## What the task asks:
Lines from the top of the entries through the line that has "let after := fun r : RegNum => s.passing ((s.ldmCycles" must be duplicated exactly, and no others.

## The data:
-- Opening Marker --

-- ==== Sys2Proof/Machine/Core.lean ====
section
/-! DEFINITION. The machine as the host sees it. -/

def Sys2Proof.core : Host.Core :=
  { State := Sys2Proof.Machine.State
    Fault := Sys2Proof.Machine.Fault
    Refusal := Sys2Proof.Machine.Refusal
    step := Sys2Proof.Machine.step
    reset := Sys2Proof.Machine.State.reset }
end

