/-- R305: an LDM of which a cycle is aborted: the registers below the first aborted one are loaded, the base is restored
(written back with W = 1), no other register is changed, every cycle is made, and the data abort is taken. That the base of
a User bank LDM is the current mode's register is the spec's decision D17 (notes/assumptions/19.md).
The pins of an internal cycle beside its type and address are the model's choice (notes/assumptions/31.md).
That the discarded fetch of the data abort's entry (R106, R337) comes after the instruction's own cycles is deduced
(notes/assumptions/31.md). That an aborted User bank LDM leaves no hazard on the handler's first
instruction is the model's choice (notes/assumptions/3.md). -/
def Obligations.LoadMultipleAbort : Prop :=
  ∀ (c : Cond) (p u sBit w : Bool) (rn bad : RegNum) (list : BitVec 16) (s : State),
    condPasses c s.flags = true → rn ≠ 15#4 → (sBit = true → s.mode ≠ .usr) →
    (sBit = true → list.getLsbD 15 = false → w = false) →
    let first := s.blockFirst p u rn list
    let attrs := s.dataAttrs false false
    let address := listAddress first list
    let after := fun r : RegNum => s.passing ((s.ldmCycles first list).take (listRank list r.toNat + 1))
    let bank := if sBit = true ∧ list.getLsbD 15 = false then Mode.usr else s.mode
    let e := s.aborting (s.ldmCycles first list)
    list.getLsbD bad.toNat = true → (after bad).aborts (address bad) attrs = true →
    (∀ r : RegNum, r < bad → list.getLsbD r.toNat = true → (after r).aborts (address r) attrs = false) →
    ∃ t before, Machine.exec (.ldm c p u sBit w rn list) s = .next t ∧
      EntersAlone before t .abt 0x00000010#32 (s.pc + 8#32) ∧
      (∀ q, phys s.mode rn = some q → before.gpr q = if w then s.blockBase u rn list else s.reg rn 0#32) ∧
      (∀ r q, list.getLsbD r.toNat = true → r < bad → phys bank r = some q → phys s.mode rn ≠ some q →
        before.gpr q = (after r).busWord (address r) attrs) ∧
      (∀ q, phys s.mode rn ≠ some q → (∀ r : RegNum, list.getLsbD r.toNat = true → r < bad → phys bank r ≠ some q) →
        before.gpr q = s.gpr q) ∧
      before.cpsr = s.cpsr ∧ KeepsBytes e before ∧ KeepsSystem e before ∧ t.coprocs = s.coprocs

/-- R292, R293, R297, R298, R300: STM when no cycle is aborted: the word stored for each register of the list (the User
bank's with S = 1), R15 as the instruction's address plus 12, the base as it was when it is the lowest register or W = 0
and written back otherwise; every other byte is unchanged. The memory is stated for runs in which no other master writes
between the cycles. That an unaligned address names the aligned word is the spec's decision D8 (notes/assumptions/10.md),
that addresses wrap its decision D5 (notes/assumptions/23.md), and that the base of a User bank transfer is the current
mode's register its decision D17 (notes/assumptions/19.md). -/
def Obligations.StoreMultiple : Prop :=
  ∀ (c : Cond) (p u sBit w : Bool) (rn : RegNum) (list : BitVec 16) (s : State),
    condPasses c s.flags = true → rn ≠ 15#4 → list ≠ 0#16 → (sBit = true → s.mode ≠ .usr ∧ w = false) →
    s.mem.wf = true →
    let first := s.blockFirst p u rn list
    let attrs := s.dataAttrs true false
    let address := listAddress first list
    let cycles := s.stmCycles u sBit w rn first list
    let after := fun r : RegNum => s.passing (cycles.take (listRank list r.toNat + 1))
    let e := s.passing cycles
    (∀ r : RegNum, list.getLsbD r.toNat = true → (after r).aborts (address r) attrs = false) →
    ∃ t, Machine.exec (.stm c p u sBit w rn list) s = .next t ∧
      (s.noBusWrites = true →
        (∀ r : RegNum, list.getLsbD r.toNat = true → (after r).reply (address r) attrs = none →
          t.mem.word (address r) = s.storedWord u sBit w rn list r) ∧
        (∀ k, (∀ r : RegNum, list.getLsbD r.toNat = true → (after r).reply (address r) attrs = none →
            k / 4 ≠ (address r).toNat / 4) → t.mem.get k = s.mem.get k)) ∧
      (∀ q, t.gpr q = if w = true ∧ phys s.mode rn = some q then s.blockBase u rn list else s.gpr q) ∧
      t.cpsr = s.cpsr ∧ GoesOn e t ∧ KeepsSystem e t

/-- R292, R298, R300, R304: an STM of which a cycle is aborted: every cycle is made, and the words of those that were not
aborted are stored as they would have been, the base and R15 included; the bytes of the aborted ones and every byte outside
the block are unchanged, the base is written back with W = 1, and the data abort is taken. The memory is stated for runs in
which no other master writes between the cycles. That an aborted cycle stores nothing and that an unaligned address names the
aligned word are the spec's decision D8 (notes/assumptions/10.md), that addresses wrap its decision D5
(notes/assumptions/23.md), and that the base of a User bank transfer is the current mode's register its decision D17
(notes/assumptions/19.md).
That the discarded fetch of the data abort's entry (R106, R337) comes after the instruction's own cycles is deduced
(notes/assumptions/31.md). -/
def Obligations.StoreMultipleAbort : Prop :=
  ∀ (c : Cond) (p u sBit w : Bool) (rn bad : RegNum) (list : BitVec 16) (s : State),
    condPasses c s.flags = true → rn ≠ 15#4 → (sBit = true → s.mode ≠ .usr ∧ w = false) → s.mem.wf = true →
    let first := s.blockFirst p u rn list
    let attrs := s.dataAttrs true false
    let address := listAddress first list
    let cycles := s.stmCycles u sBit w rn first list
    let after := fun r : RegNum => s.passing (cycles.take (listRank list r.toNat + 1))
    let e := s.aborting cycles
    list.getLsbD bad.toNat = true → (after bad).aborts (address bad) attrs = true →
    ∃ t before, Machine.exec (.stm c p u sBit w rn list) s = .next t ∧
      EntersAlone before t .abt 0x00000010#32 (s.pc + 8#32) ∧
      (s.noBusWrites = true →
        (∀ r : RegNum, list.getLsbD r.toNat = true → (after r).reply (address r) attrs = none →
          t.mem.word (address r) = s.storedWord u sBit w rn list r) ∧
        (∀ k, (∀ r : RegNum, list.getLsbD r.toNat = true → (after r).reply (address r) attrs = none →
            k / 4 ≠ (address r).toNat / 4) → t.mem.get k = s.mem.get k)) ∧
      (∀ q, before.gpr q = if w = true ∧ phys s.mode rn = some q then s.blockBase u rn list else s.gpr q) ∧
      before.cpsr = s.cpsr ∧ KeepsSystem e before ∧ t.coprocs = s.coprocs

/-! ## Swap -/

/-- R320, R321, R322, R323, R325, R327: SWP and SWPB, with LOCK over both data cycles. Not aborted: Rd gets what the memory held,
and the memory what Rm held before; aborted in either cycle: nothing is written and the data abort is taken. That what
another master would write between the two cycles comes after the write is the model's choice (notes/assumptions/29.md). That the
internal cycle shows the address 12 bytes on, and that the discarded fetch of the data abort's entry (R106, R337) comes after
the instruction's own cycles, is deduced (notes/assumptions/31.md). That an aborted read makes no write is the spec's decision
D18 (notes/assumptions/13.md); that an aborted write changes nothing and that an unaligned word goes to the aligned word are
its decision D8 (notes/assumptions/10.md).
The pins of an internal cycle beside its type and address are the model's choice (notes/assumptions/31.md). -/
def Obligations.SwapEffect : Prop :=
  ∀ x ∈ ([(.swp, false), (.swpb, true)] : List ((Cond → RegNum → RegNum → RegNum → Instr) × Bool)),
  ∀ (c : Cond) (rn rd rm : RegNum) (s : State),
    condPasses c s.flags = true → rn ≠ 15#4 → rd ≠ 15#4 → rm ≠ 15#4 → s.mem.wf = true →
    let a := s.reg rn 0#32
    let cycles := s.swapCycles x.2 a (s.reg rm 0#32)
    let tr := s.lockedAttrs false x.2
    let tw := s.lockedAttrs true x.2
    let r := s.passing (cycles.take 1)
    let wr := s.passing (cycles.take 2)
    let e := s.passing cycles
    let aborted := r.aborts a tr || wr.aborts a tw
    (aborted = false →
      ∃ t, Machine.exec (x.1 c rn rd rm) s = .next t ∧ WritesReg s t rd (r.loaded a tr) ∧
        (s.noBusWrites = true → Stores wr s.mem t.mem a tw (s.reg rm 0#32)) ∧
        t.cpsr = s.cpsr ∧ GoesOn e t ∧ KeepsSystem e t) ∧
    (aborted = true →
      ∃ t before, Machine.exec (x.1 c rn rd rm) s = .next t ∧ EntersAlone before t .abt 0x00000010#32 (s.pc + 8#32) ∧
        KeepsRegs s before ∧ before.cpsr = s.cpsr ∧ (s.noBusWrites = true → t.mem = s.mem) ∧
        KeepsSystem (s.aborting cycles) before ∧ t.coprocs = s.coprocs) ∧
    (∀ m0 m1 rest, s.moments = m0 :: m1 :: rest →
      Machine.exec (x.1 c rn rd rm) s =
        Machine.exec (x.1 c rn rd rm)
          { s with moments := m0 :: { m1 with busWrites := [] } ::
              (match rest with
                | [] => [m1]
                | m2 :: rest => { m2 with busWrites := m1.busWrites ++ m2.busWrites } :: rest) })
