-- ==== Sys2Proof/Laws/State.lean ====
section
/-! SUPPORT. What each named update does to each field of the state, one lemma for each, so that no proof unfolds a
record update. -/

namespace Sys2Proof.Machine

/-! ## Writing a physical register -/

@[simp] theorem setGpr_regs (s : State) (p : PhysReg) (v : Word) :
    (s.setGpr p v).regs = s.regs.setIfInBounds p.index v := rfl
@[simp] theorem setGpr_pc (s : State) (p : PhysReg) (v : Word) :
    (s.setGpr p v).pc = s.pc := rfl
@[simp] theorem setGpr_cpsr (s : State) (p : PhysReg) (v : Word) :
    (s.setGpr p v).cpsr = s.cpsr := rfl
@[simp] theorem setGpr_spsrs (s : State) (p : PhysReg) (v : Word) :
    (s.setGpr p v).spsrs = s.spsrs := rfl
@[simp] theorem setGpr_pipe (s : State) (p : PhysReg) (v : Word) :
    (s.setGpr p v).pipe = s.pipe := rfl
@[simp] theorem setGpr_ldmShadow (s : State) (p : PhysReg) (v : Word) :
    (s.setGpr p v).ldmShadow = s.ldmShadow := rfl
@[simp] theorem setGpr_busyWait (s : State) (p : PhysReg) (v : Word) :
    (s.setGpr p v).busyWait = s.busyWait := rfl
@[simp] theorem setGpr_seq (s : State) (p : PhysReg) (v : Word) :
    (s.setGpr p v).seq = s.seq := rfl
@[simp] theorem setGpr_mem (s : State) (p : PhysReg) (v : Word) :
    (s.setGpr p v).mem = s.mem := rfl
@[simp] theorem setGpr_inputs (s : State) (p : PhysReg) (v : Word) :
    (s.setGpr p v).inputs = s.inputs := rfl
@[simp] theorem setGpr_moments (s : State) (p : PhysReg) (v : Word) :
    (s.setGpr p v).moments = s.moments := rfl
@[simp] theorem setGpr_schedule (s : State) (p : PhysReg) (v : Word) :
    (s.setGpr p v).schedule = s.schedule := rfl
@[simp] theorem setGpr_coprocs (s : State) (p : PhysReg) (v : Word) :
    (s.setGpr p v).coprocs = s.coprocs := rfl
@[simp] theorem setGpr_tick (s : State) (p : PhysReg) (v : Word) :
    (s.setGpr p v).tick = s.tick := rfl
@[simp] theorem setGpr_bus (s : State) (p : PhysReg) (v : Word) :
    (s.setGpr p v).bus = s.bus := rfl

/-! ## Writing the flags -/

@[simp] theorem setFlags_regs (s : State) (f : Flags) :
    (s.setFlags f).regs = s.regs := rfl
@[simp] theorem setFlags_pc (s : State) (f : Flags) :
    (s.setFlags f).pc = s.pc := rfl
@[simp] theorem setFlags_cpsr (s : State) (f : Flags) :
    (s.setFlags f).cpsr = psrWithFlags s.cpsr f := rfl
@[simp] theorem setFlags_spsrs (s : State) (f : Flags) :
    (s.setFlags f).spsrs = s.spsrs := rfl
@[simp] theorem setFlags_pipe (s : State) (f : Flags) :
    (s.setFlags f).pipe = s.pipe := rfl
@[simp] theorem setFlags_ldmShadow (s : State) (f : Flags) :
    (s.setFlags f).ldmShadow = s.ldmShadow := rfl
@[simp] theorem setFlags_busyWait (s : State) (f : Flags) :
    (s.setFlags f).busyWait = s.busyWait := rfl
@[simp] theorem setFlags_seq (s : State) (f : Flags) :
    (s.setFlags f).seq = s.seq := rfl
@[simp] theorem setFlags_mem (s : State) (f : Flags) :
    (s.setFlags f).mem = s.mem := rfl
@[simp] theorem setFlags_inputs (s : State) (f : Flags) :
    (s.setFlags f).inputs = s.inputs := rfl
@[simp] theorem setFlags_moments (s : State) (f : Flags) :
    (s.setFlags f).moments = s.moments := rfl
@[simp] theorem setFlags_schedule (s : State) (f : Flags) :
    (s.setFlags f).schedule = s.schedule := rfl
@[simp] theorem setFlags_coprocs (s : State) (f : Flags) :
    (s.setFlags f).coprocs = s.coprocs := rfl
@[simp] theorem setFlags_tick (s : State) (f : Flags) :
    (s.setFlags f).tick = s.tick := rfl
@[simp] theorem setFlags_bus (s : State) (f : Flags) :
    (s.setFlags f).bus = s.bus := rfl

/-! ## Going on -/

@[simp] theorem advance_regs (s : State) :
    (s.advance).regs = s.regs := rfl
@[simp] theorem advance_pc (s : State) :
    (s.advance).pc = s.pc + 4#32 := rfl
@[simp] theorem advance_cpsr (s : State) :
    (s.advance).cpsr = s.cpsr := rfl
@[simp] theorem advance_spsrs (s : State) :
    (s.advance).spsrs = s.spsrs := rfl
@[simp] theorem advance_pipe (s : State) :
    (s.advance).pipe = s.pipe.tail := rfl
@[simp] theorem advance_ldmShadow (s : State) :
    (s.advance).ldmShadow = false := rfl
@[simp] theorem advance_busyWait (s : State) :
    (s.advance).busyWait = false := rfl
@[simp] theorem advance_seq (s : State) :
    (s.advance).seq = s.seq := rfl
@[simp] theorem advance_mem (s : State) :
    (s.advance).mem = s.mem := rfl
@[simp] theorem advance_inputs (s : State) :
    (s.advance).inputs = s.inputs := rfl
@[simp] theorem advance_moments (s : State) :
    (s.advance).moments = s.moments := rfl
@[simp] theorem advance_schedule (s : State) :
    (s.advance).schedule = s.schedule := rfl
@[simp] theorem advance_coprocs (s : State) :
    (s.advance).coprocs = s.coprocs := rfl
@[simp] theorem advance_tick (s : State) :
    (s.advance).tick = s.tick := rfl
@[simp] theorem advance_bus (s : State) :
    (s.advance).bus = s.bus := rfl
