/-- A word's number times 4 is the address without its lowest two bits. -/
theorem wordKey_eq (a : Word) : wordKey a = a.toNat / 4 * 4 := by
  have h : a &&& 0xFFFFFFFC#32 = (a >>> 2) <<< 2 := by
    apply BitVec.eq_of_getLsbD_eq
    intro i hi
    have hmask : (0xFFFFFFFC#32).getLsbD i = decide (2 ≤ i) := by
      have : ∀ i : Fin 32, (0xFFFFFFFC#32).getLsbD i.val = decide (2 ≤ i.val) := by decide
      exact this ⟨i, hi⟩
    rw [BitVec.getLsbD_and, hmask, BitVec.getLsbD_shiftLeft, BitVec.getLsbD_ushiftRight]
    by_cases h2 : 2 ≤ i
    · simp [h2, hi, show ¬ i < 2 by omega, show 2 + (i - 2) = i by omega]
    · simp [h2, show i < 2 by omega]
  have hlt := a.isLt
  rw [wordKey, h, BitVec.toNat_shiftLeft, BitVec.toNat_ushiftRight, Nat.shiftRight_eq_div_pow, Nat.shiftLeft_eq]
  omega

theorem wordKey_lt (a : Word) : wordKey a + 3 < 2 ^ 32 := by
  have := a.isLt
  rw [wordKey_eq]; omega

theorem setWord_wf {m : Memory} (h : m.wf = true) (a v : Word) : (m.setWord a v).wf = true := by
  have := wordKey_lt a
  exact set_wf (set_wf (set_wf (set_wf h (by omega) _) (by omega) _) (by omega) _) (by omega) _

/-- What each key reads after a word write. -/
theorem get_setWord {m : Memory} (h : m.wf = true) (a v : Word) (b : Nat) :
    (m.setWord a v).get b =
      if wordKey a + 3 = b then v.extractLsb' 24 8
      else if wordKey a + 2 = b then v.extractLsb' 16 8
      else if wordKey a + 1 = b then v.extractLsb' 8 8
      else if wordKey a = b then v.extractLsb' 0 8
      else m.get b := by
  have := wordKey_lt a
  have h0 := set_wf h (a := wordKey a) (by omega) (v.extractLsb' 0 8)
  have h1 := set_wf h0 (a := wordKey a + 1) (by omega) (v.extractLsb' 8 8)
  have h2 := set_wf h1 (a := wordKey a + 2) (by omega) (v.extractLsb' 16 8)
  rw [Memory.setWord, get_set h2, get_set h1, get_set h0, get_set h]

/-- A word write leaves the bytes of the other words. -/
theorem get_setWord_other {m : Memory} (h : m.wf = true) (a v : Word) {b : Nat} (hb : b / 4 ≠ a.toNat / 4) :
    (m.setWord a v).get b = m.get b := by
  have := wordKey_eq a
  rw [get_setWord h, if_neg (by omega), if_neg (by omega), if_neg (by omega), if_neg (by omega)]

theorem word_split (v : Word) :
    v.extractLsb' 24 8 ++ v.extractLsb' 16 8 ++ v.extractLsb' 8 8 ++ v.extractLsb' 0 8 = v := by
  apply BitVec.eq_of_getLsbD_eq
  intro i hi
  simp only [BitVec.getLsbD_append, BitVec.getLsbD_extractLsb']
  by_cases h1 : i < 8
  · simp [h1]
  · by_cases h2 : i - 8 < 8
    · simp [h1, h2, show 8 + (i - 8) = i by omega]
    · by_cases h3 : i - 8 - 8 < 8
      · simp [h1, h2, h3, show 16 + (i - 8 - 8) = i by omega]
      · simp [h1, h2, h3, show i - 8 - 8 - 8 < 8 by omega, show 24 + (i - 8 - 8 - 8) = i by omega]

-- Closing Marker --

## Finished task:
-- ==== Sys2Proof/Machine/Core.lean ====
section
/-! DEFINITION. The machine as the host sees it. -/

def Sys2Proof.core : Host.Core :=
  { State := Sys2Proof.Machine.State
    Fault := Sys2Proof.Machine.Fault
    Refusal := Sys2Proof.Machine.Refusal
    step := Sys2Proof.Machine.step
    reset := Sys2Proof.Machine.State.reset }
end

/-- R305: an LDM of which a cycle is aborted: the registers below the first aborted one are loaded, the base is restored
(written back with W = 1), no other register is changed, every cycle is made, and the data abort is taken. That the base of
a User bank LDM is the current mode's register is the spec's decision D17 (notes/assumptions/19.md).
The pins of an internal cycle beside its type and address are the model's choice (notes/assumptions/31.md).
That the discarded fetch of the data abort's entry (R106, R337) comes after the instruction's own cycles is deduced
(notes/assumptions/31.md). That an aborted User bank LDM leaves no hazard on the handler's first
instruction is the model's choice (notes/assumptions/3.md). -/
def Obligations.LoadMultipleAbort : Prop :=
  ∀ (c : Cond) (p u sBit w : Bool) (rn bad : RegNum) (list : BitVec 16) (s : State),
    condPasses c s.flags = true → rn ≠ 15#4 → (sBit = true → s.mode ≠ .usr) →
    (sBit = true → list.getLsbD 15 = false → w = false) →
    let first := s.blockFirst p u rn list
    let attrs := s.dataAttrs false false
    let address := listAddress first list
    let after := fun r : RegNum => s.passing ((s.ldmCycles first list).take (listRank list r.toNat + 1))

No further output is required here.